363 − 40920 = −40557

At runtime the neuron just multiplies the raw bytes, sums them, and adds −40557. The 33 is handled inside a number it was adding anyway, and only here at the first layer: after the ReLU every activation is ≥ 0, so the next layer’s input ruler is centered at 0 again, with nothing to correct.

One last thing: the running total needs a big box. An 8-bit number counts no higher than 255. But multiply two of them and you land in the tens of thousands, and summing all 784 products climbs into the millions, around 25,000,000 for one neuron. That’s far past what 8 bits can hold, and past 16 bits too (those stop near 65,000). So the inputs and weights stay 8-bit, but the running sum is held in a 32-bit accumulator, with room into the billions. Tiny operands, roomy total.

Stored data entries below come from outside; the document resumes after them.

theorem announce_noticed (s : State) (t : Tsu) (h : t.pendingLeap ≠ t.derived) :
    Noticed s (announce s t) .leap t.vt .nothing
      (be 1 (if t.derived = .noLeap then 1 else 0) ++ be 1 t.leapCount ++ be 1 t.derived.code) := by
  have e := (handed_conflictsShown s t).tsu
  have k := (setPending_spec (s.conflictsShown t) t.derived (by rw [e]; exact h)).2.2
  rw [State.now, e, State.conflictsShown, ← announce_eq] at k
  exact k.sooner (along_conflictsShown s t).noticesLe

/-- A reply made on both sides of a clock event. -/
theorem AroundClock.addReply {s t : State} (h : AroundClock s t) (kind tag : Byte) (st : Status) (body : List Byte) :
    AroundClock (addReply s kind tag st body) (Machine.addReply t kind tag st body) :=
  { h with
    lines := h.lines
    groups := h.groups
    host := by simp only [Machine.addReply]; rw [h.host]
    pages := h.pages }

theorem leapOf_code (w : Leap) : leapOf w.code = some w := by cases w <;> rfl

/-- The announcements a host may not make: no value of one, or one the leap count cannot take. -/
theorem announceLeap_badArgument (s : State) (value : Nat) (hl : s.tsu.latched = false)
    (h : 2 < value ∨ (value = 1 ∧ s.tsu.leapCount = 255) ∨ (value = 2 ∧ s.tsu.leapCount = 0)) :
    announceLeap value s = refuse s .badArgument := by
  unfold announceLeap
  rw [if_neg (by simp [hl])]
  rcases h with h | ⟨rfl, h⟩ | ⟨rfl, h⟩
  · obtain ⟨n, rfl⟩ : ∃ n, value = n + 3 := ⟨value - 3, by omega⟩
    rfl
  · simp [leapOf, Tsu.cannotApply, h]
  · simp [leapOf, Tsu.cannotApply, h]

theorem announceLeap_code (s : State) (w : Leap) (hl : s.tsu.latched = false) (hw : s.tsu.cannotApply w = false) :
    announceLeap w.code s = if w = s.tsu.hostLeap then done s else done (announce s { s.tsu with hostLeap := w }) := by
  unfold announceLeap
  rw [if_neg (by simp [hl]), leapOf_code]
  simp [hw]

/-- Settles O23: an announcement that changes anything is `announce`, whose parts are said by its lemmas. -/
theorem announceLeapTakesEffect : Obligations.AnnounceLeapTakesEffect := by
  intro s tag value ha differ leap
  obtain ⟨a, haa⟩ : ∃ a, a = acceptRequest s 0x12#8 tag := ⟨_, rfl⟩
  have htsu : a.tsu = s.tsu := by rw [haa]; rfl
  have hej : a.ej = s.ej := by rw [haa]; rfl
  have hnotices : s.hli.notices.length ≤ a.hli.notices.length := by rw [haa]; rfl
  have hgroup (g : Fin 32) : a.group g = s.group g := by rw [haa]; rfl
  have hanswered : s.answered 0x12#8 tag .ok [] = addReply a 0x12#8 tag .ok [] := by rw [haa]; rfl
  have refused (st : Status) := hostRequest_refused tag (.announceLeap value) (announceLeap value) s st ha rfl
  have accepted : exec (.announceLeap tag value) s = .next (addReply (announceLeap value a).state 0x12#8 tag
      (announceLeap value a).status (announceLeap value a).body) := by
    rw [haa]; exact hostRequest_accepted tag (.announceLeap value) (announceLeap value) s ha rfl
  refine ⟨fun hl => refused _ (if_pos hl), fun hl => ⟨fun hv => refused _ ?_, fun w hw hc => ?_⟩⟩
  · exact announceLeap_badArgument (acceptRequest s 0x12#8 tag) value hl hv
  subst hw
  rw [announceLeap_code a w (by rw [htsu]; exact hl) (by rw [htsu]; exact hc), htsu] at accepted
  refine ⟨fun he => ?_, fun hne => ?_⟩
  · rw [if_pos he] at accepted
    rw [accepted, hanswered]; rfl
  · intro pending
    rw [if_neg hne] at accepted
    obtain ⟨n, hn⟩ : ∃ n : Tsu, n = { s.tsu with hostLeap := w } := ⟨_, rfl⟩
    have hderived : n.derived = pending := by
      rw [hn]
      simp only [Tsu.derived, hl, Bool.false_or, Tsu.announced, pending]
      cases s.tsu.labelLeap <;> simp
    have hpending : n.pendingLeap = s.tsu.pendingLeap := by rw [hn]
    have hvt : n.vt = s.now := by rw [hn]; rfl
    have hcount : n.leapCount = s.tsu.leapCount := by rw [hn]
    have step : LeapStep a (announce a n) := leapStep_announce a n (by rw [hn, htsu]; rfl)
    obtain ⟨t, ht⟩ : ∃ t, t = announce a n := ⟨_, rfl⟩
    have tsu := announce_tsu a n
    have groups := announce_group a n
    have conflict := showConflict_differ (a.withTsu n) a.tsu
    have conflictEnd : AroundClock (showConflict (a.withTsu n) a.tsu) (announce a n) := around_announce a n
    have withdrawn := announce_withdrawn a n
    have announced := announce_announced a n
    have noticed := announce_noticed a n
    rw [← hn] at accepted
    rw [← ht] at accepted tsu groups conflictEnd withdrawn announced noticed step
    rw [hderived, hpending, hvt, hcount] at withdrawn announced noticed
    rw [hderived] at tsu
    simp only [hderived, hpending, hgroup] at groups
    have after {c m k : Nat} {r : Record} (h : Behind c m a t r) (hr : r.kind.critical = true) (hc : c ≤ k) (hk : k < 8) :
        OfferedAfter k s (addReply t 0x12#8 tag .ok []) r := by
      have := h.offeredAfter hr hc hk
      unfold OfferedAfter at this
      rw [hej] at this
      exact this
    refine ⟨addReply t 0x12#8 tag .ok [], accepted, tsu.trans (by rw [hn]), ?_, ?_, ?_, fun g hg => ?_, fun hd hnd => ?_,
      fun hp ho => ?_, fun hp ho => ?_, fun hp => ?_⟩
    · rw [hanswered]; exact step.around.addReply _ _ _ _
    · exact step.rfe.trans (by rw [haa]; rfl)
    · exact step.sis.trans (by rw [haa]; rfl)
    · exact groups g (not_deferred_of_start hg)
    · have h : Offered a t (conflictNote n.vt 1 n.labelLeap.code n.hostLeap.code) :=
        ((offered_offer (a.withTsu n) _).around ((conflict (by rw [hn, htsu]; exact id) ?_ ?_).trans conflictEnd)).sooner rfl
      · rw [hvt, hn] at h
        exact (h.sooner hej).upto rfl
      · exact (sourcesDiffer_iff n).2 (by rw [hn]; exact hd)
      · rw [htsu, sourcesDiffer_iff]; exact hnd
    · exact after (withdrawn (Ne.symm hp) ho) rfl (by omega) (by omega)
    · exact after (announced (Ne.symm hp) ho) rfl (by omega) (by omega)
    · exact ((noticed (Ne.symm hp)).sooner hnotices).upto rfl

end Sys2Proof.Machine
end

(One conversion is still hiding between the two layers: the 32-bit total from layer one has to become an 8-bit input for layer two, back onto a ruler. Pulling that off with integers only is a neat trick, and it’s the heart of the next post.)

the moment of truth

Quantize the whole network (weights to 8-bit, activations to 8-bit), run it entirely in integers, and measure.

float32:  97.76%
int8:     97.75%

One hundredth of a percentage point. Essentially free. We threw away the floats and the network didn’t notice.

what’s next

So we have a network that runs end to end in 8-bit integers and keeps its accuracy to a hundredth of a percent. The whole thing is now adds, integer multiplies, and a couple of constants. No floating point anywhere.

But notice the sleight of hand: this is still Python, doing integer arithmetic on a regular CPU. The whole reason to go integer-only was cheap, simple, low-power hardware. So in the next post we take this exact integer recipe and build the actual circuit (in Verilog, running on a simulated FPGA) and check that the silicon agrees with the math, number for number, all the way down.

Float → int8 first. Then int8 → silicon.